=== Section Start ===

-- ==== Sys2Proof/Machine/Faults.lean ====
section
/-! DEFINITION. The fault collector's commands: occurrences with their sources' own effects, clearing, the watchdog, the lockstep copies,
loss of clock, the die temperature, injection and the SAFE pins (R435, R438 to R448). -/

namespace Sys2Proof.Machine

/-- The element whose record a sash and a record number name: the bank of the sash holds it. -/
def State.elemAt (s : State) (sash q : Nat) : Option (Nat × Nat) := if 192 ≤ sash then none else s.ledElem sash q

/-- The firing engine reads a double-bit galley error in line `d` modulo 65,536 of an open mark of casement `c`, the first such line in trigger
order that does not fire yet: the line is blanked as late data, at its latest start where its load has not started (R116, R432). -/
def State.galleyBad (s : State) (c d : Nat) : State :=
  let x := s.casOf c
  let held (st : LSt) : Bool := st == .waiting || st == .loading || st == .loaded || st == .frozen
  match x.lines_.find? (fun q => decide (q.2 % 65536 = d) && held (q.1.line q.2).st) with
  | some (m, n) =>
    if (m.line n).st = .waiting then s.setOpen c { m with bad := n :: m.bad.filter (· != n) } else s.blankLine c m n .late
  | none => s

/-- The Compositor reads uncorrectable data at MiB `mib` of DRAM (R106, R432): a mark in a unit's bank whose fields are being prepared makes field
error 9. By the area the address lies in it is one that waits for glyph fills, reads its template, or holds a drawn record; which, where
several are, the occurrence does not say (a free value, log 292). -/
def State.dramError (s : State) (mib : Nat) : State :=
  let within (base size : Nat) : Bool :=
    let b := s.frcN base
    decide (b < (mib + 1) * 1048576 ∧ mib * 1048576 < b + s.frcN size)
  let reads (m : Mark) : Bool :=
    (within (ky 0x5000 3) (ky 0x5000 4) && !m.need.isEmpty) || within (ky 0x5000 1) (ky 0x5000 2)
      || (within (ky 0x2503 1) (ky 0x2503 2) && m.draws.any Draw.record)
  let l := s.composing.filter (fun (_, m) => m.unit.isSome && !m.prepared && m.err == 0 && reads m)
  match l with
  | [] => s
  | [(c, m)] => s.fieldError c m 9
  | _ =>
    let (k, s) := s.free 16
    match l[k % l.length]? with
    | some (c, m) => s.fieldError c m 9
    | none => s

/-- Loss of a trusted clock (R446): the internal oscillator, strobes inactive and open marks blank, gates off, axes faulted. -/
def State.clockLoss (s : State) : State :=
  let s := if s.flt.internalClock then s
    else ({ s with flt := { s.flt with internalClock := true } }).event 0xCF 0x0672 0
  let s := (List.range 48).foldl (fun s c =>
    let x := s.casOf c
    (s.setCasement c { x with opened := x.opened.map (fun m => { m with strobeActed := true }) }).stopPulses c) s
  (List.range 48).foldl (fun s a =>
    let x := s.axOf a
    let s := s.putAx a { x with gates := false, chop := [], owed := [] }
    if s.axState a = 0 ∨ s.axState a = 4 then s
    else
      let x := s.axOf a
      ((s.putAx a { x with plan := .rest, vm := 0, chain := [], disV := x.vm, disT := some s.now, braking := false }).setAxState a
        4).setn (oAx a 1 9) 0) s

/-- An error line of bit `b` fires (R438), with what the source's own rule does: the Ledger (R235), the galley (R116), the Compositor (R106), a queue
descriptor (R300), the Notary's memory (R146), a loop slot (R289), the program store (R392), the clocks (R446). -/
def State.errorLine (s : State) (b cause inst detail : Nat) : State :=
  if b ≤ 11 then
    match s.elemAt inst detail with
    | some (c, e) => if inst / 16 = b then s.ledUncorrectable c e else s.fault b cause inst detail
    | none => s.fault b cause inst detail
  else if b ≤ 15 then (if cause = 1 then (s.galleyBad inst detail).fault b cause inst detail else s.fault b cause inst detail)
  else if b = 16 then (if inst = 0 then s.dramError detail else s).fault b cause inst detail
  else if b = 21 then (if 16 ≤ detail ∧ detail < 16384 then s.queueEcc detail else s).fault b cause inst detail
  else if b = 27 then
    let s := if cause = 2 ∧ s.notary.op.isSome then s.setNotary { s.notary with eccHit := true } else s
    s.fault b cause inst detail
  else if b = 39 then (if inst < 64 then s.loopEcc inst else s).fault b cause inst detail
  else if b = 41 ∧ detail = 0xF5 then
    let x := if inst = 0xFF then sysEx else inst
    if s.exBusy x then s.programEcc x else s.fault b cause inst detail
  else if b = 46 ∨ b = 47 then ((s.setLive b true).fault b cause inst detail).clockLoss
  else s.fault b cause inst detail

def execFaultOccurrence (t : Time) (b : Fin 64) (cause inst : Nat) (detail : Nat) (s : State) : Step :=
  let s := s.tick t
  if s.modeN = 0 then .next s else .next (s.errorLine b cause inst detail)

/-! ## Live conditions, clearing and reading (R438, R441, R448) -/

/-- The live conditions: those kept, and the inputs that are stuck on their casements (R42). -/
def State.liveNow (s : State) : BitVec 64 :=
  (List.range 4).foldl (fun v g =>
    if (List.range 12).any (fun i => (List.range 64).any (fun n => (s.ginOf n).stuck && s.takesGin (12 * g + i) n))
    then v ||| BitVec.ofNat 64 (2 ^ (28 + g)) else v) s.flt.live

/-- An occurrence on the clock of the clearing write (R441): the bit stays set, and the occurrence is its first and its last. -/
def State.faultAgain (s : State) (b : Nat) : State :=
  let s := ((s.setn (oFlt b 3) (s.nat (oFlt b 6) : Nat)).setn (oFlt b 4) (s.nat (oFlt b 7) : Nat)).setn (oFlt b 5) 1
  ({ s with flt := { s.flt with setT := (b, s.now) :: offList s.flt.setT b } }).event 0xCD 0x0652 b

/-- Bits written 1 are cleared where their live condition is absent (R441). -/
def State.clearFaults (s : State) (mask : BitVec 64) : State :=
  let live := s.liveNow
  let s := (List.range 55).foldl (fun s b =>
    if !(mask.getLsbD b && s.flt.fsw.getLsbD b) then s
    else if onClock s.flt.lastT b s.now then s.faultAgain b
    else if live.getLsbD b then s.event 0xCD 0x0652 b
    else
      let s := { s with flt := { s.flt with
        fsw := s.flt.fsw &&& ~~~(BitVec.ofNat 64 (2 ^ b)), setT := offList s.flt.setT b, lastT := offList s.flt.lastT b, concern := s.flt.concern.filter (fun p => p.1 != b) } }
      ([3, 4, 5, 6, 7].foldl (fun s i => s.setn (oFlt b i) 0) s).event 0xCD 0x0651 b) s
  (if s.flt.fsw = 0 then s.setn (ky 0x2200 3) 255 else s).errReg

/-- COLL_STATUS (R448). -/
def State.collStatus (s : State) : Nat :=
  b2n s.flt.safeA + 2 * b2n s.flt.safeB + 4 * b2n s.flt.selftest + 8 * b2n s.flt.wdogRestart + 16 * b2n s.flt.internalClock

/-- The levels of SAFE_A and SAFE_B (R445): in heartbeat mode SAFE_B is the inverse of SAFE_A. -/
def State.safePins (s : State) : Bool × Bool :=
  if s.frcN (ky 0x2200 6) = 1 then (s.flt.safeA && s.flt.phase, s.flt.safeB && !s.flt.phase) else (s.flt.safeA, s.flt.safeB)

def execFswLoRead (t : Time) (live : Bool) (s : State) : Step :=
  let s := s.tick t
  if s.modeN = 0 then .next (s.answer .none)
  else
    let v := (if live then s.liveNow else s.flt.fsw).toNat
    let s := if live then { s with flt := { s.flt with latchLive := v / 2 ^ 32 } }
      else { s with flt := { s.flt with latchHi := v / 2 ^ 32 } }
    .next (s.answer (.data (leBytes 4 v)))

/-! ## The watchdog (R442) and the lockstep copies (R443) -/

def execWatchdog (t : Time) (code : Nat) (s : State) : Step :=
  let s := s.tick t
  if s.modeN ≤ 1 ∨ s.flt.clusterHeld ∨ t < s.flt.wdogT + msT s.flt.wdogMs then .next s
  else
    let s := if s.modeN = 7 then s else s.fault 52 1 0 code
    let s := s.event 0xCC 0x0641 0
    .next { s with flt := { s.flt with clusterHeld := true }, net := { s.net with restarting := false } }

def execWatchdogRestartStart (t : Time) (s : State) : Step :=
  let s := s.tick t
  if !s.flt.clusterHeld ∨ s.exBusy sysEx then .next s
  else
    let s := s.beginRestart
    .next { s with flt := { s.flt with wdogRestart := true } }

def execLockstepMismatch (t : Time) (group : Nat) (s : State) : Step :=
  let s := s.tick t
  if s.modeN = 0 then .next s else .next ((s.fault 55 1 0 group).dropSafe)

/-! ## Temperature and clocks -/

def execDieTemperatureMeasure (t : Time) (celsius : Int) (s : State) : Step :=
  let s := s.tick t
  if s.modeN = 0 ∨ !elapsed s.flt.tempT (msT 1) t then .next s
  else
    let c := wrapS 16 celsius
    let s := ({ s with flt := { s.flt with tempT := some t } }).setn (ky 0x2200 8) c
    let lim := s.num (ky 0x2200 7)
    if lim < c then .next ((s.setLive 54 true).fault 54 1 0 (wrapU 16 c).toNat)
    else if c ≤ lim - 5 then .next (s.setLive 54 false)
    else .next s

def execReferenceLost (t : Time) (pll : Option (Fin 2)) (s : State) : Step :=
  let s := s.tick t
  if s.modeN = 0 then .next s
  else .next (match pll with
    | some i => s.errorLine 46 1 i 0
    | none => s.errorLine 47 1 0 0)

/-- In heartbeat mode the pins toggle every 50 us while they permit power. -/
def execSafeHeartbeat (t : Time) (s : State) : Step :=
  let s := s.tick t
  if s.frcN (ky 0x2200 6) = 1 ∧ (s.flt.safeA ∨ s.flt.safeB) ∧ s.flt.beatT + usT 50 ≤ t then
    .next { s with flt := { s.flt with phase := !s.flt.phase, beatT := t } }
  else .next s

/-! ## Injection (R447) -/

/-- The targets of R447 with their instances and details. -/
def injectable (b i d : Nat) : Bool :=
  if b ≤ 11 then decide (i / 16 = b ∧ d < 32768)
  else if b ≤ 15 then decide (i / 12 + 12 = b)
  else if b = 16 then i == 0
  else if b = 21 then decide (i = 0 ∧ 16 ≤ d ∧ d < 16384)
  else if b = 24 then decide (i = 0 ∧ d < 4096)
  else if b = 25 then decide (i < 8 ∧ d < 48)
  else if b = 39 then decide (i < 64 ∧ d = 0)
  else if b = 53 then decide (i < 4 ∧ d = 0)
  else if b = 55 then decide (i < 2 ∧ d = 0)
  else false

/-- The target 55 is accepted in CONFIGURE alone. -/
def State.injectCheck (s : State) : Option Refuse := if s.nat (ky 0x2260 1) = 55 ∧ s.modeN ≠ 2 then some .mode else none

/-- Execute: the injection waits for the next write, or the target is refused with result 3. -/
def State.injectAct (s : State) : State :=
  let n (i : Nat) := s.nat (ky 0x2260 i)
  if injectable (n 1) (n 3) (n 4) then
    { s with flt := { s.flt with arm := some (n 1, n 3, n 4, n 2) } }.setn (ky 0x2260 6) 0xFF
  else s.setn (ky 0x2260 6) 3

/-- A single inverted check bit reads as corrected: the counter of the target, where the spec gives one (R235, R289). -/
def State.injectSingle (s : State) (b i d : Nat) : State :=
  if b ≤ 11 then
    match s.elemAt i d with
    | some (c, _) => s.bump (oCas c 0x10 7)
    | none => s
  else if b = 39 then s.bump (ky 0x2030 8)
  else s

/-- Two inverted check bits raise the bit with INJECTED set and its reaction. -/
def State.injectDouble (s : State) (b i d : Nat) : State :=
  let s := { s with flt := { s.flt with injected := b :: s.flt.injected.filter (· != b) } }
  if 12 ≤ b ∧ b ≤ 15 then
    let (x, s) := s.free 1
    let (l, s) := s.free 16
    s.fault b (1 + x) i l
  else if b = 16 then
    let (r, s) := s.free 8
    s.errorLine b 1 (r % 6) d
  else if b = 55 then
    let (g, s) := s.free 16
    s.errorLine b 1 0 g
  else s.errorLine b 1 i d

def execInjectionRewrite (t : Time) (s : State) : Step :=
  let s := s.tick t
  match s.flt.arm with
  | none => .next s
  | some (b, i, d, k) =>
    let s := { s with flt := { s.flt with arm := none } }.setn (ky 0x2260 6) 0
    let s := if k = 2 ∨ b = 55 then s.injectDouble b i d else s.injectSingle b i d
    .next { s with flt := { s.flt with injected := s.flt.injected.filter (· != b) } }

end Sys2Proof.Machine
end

=== Section End ===
=== Section Start ===

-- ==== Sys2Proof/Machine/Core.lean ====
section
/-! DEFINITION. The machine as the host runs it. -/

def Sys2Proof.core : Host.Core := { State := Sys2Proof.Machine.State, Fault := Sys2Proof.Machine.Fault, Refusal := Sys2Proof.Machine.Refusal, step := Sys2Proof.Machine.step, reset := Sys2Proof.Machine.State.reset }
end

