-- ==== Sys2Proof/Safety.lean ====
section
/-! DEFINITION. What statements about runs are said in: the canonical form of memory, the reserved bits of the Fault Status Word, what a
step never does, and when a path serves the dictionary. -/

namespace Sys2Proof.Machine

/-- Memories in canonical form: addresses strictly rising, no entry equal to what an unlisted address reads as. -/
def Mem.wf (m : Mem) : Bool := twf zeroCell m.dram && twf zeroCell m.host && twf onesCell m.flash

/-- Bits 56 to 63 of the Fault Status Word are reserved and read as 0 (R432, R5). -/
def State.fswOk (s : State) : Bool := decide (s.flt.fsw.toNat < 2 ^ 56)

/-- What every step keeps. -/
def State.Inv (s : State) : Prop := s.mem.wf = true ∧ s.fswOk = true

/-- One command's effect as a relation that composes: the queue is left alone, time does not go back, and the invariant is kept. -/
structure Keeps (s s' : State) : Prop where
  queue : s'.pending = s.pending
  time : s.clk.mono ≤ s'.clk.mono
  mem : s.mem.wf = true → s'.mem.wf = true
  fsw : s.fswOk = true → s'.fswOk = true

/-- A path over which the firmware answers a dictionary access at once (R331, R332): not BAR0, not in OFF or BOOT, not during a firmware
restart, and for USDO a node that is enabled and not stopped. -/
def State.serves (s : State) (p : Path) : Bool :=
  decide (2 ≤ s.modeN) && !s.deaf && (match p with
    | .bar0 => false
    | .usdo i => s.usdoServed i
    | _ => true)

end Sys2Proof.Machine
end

=== Section End ===
=== Section Start ===

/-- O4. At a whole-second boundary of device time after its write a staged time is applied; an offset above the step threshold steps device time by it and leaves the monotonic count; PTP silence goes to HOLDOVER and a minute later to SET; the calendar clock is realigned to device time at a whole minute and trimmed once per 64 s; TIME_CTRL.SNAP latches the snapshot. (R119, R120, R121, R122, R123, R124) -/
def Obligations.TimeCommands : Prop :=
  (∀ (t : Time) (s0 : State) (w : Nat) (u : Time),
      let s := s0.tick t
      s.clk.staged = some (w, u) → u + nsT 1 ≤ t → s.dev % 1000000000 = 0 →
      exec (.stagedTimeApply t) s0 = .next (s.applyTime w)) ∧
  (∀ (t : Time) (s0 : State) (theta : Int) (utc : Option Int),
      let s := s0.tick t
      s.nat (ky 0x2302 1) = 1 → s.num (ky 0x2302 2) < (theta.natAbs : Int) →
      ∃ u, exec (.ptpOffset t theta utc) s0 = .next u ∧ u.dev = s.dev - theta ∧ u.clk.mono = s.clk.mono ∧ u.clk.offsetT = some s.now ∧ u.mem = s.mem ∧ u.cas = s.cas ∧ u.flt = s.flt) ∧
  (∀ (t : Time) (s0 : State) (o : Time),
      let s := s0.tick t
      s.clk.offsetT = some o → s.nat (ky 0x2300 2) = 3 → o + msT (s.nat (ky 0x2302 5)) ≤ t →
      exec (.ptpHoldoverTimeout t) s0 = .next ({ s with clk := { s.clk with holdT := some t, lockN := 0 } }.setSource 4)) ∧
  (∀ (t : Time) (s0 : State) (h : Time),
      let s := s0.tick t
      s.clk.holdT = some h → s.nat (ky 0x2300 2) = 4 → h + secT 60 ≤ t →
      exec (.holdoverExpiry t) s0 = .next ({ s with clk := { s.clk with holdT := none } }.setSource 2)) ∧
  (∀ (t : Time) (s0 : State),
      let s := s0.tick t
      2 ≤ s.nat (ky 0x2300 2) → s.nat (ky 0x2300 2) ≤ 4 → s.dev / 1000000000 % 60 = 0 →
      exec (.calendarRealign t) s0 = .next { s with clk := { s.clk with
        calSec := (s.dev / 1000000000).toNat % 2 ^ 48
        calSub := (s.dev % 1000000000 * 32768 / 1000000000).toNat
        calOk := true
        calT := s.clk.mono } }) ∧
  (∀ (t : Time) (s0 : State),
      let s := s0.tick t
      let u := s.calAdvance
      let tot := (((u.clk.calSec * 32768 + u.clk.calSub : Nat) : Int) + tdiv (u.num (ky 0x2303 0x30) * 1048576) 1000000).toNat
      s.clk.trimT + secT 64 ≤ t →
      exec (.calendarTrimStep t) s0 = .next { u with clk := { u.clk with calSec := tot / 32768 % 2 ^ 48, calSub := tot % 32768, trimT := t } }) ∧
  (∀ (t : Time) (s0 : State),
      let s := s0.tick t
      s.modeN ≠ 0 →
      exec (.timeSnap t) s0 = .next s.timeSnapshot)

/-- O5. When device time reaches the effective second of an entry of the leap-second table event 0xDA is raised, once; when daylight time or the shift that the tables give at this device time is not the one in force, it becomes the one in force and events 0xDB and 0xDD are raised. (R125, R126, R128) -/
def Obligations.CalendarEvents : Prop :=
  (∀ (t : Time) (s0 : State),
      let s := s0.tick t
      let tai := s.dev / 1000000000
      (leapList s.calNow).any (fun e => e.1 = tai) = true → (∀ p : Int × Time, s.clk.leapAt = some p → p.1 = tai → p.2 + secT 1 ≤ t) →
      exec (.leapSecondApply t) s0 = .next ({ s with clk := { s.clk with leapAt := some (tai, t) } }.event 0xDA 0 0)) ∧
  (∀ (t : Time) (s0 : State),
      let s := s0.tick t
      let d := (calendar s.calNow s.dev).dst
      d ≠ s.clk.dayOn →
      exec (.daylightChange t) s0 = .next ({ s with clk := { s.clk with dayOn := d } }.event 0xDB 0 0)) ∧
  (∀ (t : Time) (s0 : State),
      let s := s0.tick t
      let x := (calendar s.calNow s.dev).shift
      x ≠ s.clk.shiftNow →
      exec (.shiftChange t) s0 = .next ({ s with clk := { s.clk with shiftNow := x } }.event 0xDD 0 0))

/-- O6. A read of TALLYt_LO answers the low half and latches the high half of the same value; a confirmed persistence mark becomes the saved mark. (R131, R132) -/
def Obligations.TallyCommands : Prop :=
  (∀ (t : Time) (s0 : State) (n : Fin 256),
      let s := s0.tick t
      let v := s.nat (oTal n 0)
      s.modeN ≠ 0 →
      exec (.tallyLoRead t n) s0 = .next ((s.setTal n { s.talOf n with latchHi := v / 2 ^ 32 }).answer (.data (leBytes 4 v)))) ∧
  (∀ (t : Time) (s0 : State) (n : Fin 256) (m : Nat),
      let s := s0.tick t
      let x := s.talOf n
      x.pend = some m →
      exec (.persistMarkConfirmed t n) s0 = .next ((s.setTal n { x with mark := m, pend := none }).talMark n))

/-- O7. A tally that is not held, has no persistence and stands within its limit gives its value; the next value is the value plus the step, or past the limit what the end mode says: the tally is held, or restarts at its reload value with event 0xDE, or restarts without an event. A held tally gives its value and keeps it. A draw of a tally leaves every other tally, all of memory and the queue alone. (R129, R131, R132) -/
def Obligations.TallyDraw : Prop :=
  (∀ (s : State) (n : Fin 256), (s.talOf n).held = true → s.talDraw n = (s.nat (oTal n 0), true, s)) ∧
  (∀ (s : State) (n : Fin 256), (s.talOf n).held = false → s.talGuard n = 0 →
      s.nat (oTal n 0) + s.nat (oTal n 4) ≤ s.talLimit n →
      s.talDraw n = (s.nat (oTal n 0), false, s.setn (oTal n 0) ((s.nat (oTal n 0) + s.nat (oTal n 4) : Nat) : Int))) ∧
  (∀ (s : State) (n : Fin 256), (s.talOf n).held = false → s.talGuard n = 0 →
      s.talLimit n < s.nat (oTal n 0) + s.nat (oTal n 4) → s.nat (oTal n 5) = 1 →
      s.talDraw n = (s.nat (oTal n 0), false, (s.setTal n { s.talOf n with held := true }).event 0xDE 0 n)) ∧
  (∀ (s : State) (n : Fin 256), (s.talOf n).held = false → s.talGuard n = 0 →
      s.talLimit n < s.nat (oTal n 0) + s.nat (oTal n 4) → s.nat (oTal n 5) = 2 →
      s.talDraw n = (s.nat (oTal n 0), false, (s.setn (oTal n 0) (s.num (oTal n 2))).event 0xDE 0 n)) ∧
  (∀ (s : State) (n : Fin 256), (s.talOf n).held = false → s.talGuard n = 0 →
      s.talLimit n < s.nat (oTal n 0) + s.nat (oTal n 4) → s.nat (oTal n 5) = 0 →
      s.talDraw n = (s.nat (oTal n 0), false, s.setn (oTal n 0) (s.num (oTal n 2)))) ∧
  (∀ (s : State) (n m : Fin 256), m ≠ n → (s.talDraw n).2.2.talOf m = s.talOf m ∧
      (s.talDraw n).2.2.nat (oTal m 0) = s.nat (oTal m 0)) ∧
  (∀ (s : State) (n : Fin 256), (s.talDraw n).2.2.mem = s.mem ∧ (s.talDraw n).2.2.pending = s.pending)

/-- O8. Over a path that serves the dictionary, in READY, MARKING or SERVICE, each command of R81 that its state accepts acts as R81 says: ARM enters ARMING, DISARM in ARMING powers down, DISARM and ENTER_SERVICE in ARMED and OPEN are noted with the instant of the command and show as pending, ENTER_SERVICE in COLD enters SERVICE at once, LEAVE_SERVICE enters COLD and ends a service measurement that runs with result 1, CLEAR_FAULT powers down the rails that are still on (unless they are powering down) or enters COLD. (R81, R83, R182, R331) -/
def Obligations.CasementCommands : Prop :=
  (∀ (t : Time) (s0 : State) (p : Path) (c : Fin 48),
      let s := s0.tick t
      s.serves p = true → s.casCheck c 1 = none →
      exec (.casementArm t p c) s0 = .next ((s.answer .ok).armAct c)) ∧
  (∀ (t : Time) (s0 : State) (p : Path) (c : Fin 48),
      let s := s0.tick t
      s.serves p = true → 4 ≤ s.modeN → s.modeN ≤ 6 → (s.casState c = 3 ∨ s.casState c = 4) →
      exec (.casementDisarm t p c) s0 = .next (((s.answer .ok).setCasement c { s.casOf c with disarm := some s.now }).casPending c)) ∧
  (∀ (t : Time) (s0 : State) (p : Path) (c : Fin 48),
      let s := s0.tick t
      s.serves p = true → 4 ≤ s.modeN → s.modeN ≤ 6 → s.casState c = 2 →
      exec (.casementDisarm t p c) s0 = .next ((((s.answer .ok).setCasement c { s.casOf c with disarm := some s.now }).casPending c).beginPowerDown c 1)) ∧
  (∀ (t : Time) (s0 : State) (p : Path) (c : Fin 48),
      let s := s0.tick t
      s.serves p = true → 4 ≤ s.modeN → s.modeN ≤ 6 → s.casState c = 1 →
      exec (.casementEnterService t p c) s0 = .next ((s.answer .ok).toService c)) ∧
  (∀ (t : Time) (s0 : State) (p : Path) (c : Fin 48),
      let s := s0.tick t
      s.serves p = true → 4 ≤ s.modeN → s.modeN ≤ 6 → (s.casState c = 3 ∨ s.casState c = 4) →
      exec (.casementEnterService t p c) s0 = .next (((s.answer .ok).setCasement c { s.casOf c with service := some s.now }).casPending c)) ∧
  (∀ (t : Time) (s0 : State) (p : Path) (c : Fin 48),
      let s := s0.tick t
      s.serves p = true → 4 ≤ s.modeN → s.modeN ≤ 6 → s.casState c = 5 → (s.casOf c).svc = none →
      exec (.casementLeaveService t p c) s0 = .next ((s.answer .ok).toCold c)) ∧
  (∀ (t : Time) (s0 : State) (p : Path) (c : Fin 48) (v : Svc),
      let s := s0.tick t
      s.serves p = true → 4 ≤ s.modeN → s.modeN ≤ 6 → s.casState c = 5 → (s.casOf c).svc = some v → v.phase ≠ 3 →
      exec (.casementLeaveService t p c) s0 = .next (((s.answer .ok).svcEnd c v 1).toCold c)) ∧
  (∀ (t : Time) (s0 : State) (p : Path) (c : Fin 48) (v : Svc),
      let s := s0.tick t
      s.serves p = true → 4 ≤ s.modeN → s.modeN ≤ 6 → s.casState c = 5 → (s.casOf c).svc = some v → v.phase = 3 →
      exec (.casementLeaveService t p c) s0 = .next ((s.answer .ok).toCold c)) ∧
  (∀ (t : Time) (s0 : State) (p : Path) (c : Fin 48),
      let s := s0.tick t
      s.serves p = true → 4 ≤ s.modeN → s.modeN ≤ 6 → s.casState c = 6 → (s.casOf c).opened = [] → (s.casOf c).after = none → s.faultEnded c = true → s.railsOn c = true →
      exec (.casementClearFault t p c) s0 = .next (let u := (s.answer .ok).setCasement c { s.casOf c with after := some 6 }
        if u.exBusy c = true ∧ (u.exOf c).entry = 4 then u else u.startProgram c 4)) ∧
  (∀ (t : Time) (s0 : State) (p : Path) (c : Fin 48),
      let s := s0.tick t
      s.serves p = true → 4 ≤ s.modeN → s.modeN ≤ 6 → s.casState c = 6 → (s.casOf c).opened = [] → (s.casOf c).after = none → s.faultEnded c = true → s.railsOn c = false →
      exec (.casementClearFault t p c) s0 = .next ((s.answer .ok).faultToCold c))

=== Section End ===

**Problem to solve**
Going back to the entries above, set down exactly the lines that begin at the one with "-- ==== Sys2Proof/Machine/Faults.lean" and end at the one with "error 9. By", both included, and nothing else.

**Answer below**
-- ==== Sys2Proof/Machine/Faults.lean ====
section
/-! DEFINITION. The fault collector's commands: occurrences with their sources' own effects, clearing, the watchdog, the lockstep copies,
loss of clock, the die temperature, injection and the SAFE pins (R435, R438 to R448). -/

namespace Sys2Proof.Machine

/-- The element whose record a sash and a record number name: the bank of the sash holds it. -/
def State.elemAt (s : State) (sash q : Nat) : Option (Nat × Nat) := if 192 ≤ sash then none else s.ledElem sash q

/-- The firing engine reads a double-bit galley error in line `d` modulo 65,536 of an open mark of casement `c`, the first such line in trigger
order that does not fire yet: the line is blanked as late data, at its latest start where its load has not started (R116, R432). -/
def State.galleyBad (s : State) (c d : Nat) : State :=
  let x := s.casOf c
  let held (st : LSt) : Bool := st == .waiting || st == .loading || st == .loaded || st == .frozen
  match x.lines_.find? (fun q => decide (q.2 % 65536 = d) && held (q.1.line q.2).st) with
  | some (m, n) =>
    if (m.line n).st = .waiting then s.setOpen c { m with bad := n :: m.bad.filter (· != n) } else s.blankLine c m n .late
  | none => s

/-- The Compositor reads uncorrectable data at MiB `mib` of DRAM (R106, R432): a mark in a unit's bank whose fields are being prepared makes field
error 9. By the area the address lies in it is one that waits for glyph fills, reads its template, or holds a drawn record; which, where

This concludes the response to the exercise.